CONFLICT OF INTEREST STATEMENT
Jorge Amil-Dias: Speaker’s fee from Danone; advisory boards: Bristol-Meyers Squibb, Danone. Alexandra Papadopoulou: Research grants from Abbvie, United Pharmaceuticals, Dr. Falk Pharma GmbH, Takeda, AstraZeneca; speaker’s honorariums from Uni-Pharma Pharmaceuticals Laboratories S.A., Cross Pharmaceuticals, Petsiavas, Nestle, Touch Independent Medical Education, Sanofi-Regeneron Pharmaceuticals, SYN Innovation Laboratories; advisory board: Dr.

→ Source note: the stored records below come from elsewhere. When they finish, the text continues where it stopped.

-- ==== Sys2Proof/Syntax.lean ====
section
/-! DEFINITION. Syntax.lean: the commands of the JS7340, one constructor of Instr per row of spec/opcode_table.json, in
the table's order. A request carries its frame (the port it arrives on, and how many whole words the frame clocks, R161), its 8-bit argument
and its operand words as the frame brings them (Table 10-2); a field event carries what the field brings with it (a raw level, the converted samples). -/

namespace Sys2Proof

/-- The three master ports: V (vehicle controller), P (pack controller), F (fleet unit). -/
inductive PortId where
  | V
  | P
  | F
  deriving DecidableEq, Repr

/-- The two plug-detect contacts PD-A and PD-B (R19). -/
inductive Contact where
  | A
  | B
  deriving DecidableEq, Repr

/-- How a frame is malformed (R161): it ended inside the command word, or before its last operand word, or it began less
than 1 µs after the frame before it. `len` is how many whole words it clocked. -/
inductive FrameCut where
  | commandWord
  | operands (len : Nat)
  | tooSoon (len : Nat)
  deriving DecidableEq, Repr

/-- The frame that a request arrives in: the port it came on, and how many whole words it clocked (R161). -/
structure Frame where
  port : PortId
  len : Nat
  deriving DecidableEq, Repr

/-- How far a non-volatile write had got when the supply or a power-on reset cut it off (R152, R153, R174, Table 9-4): `words n`
inside the words, with n of them stored; `written` after the words; `marked` after the slot's mark too; `voided a b`
inside the voiding, with area A voided when a and area B when b. -/
inductive WriteCut where
  | words (n : Nat)
  | written
  | marked
  | voided (a b : Bool)
  deriving DecidableEq, Repr

/-- What a power-on reset samples: the two straps (R170), the raw plug contacts (R19), the two stage lines (R59) and
the ports' reset lines (R178). -/
structure Pins where
  threePhases : Bool
  commission : Bool
  contactA : Bool
  contactB : Bool
  stageReady : Bool
  stageFault : Bool
  resetV : Bool
  resetP : Bool
  resetF : Bool
  deriving DecidableEq, Repr

/-- One reading of a zone's thermistor: none for an open or short circuit, else 0.1 °C before the clamp (R77). -/
abbrev Thermistor := Option Int

/-- A command: one constructor per row of spec/opcode_table.json. -/
inductive Instr where
  | powerOnReset (pins : Pins) (cut : WriteCut)
  | portReset (port : PortId)
  | portResetRelease (port : PortId)
  | frameIncomplete (port : PortId) (how : FrameCut)
  | unknownCommand (frame : Frame) (code : BitVec 8)
  | noOperation (frame : Frame)
  | setReadPointer (frame : Frame) (arg : BitVec 8)
  | setWritePointer (frame : Frame) (arg : BitVec 8)
  | readWord (frame : Frame)
  | writeWord (frame : Frame) (w : Word)
  | getPointer (frame : Frame)
  | protectWindow (frame : Frame) (arg : BitVec 8)
  | closeWindow (frame : Frame) (arg : BitVec 8)
  | readNotices (frame : Frame)
  | ackNotices (frame : Frame) (w : Word)
  | departureHold (frame : Frame)
  | releaseHold (frame : Frame)
  | clearLockout (frame : Frame)
  | rest (frame : Frame) (w : Word)
  | endRest (frame : Frame)
  | clearZone (frame : Frame) (arg : BitVec 8)
  | authorize (frame : Frame) (arg : BitVec 8) (t0 t1 t2 t3 : Word)
  | endSession (frame : Frame)
  | setTime (frame : Frame) (hi lo : Word)
  | lockTariff (frame : Frame)
  | unlockTariff (frame : Frame)
  | collect (frame : Frame)
  | readRecordWord (frame : Frame)
  | release (frame : Frame) (hi lo : Word)
  | imageRead (frame : Frame) (arg : BitVec 8)
  | imageWrite (frame : Frame) (arg : BitVec 8) (w : Word)
  | imageStore (frame : Frame)
  | plugContactChange (contact : Contact) (engaged : Bool)
  | debounceExpiry (a b : Bool)
  | pilotPeriod (periodNs highNs : Nat)
  | pilotSilenceTimeout
  | pilotHoldExpiry
  | phaseWindowEnd (u1 u2 u3 : Nat)
  | allocationInterval
  | changeoverExpiry
  | acceptanceFreshnessExpiry
  | stageReadyChange (asserted : Bool)
  | stageFaultChange (asserted : Bool)
  | stageRecoveryExpiry
  | holdTimerExpiry
  | restTimerExpiry
  | grantRecordApply
  | checkPulseStart
  | checkPulseEnd (current : Nat)
  | heaterConversion (readings : Vector Thermistor 8)
  | slotTimerExpiry
  | busConversion (up un : Nat)
  | deadBusExpiry
  | periodExpiry
  | measurementPhaseEnd
  | bridgeSample (up un : Nat)
  | meterInterval (p1 p2 p3 : Int)
  | tariffLockExpiry
  | checkpointTimerExpiry
  | checkpointWriteComplete
  | finalWriteComplete
  | imageWriteComplete
  | attentionPulseEnd (port : PortId)
  | powerLoss (cut : WriteCut)
  | pilotEdge
  deriving DecidableEq, Repr

end Sys2Proof
end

Falk Pharma GmbH, Specialty Therapeutics. Carolina Gutiérrez Junquera: Research grants from Dr. Pharma GmbH; speaker’s honorarium from Danone Nutricia. Caterina Strisciuglio: Consultant for Aboca S.p.A. Koen Huysentruyt: Honoraria from Nestlé Nutrition Institute, Danone and ELSE nutrition; advisory board for Danone. Marcus Karl-Heinz Auth: Research grant from GutsUK/BSPGHAN/Dr. Falk Pharma GmbH; honoraria from Dr. Falk Pharma and AbbVie; educational grants from Nutricia, Abbott, RD/Mead Johnson. Mike Thomson: Advisory group on GOR for Reckitt Benckeise; speaker fees: Sanofi, Regeneron, Rafa, Dr. Falk Pharma. Roger Garcia-Puig: Honoraria for lectures from Mead Johnson, Nestlé Nutrition and Nutribén. Salvatore Oliva: Speaker fees: Sanofi, Medtronic; research fees: Sanofi, Medtronic, Dr. Falk. Christos Tzivinikos: Honorarium for lectures/consultation from Sanofi, Takeda, Nestle, Nutricia, and Abbvie. Frederic Gottrand: Advisory board of Danone, Sanofi; honorarium from Nestlé Nutrition Institute. Other authors declare no conflict of interest.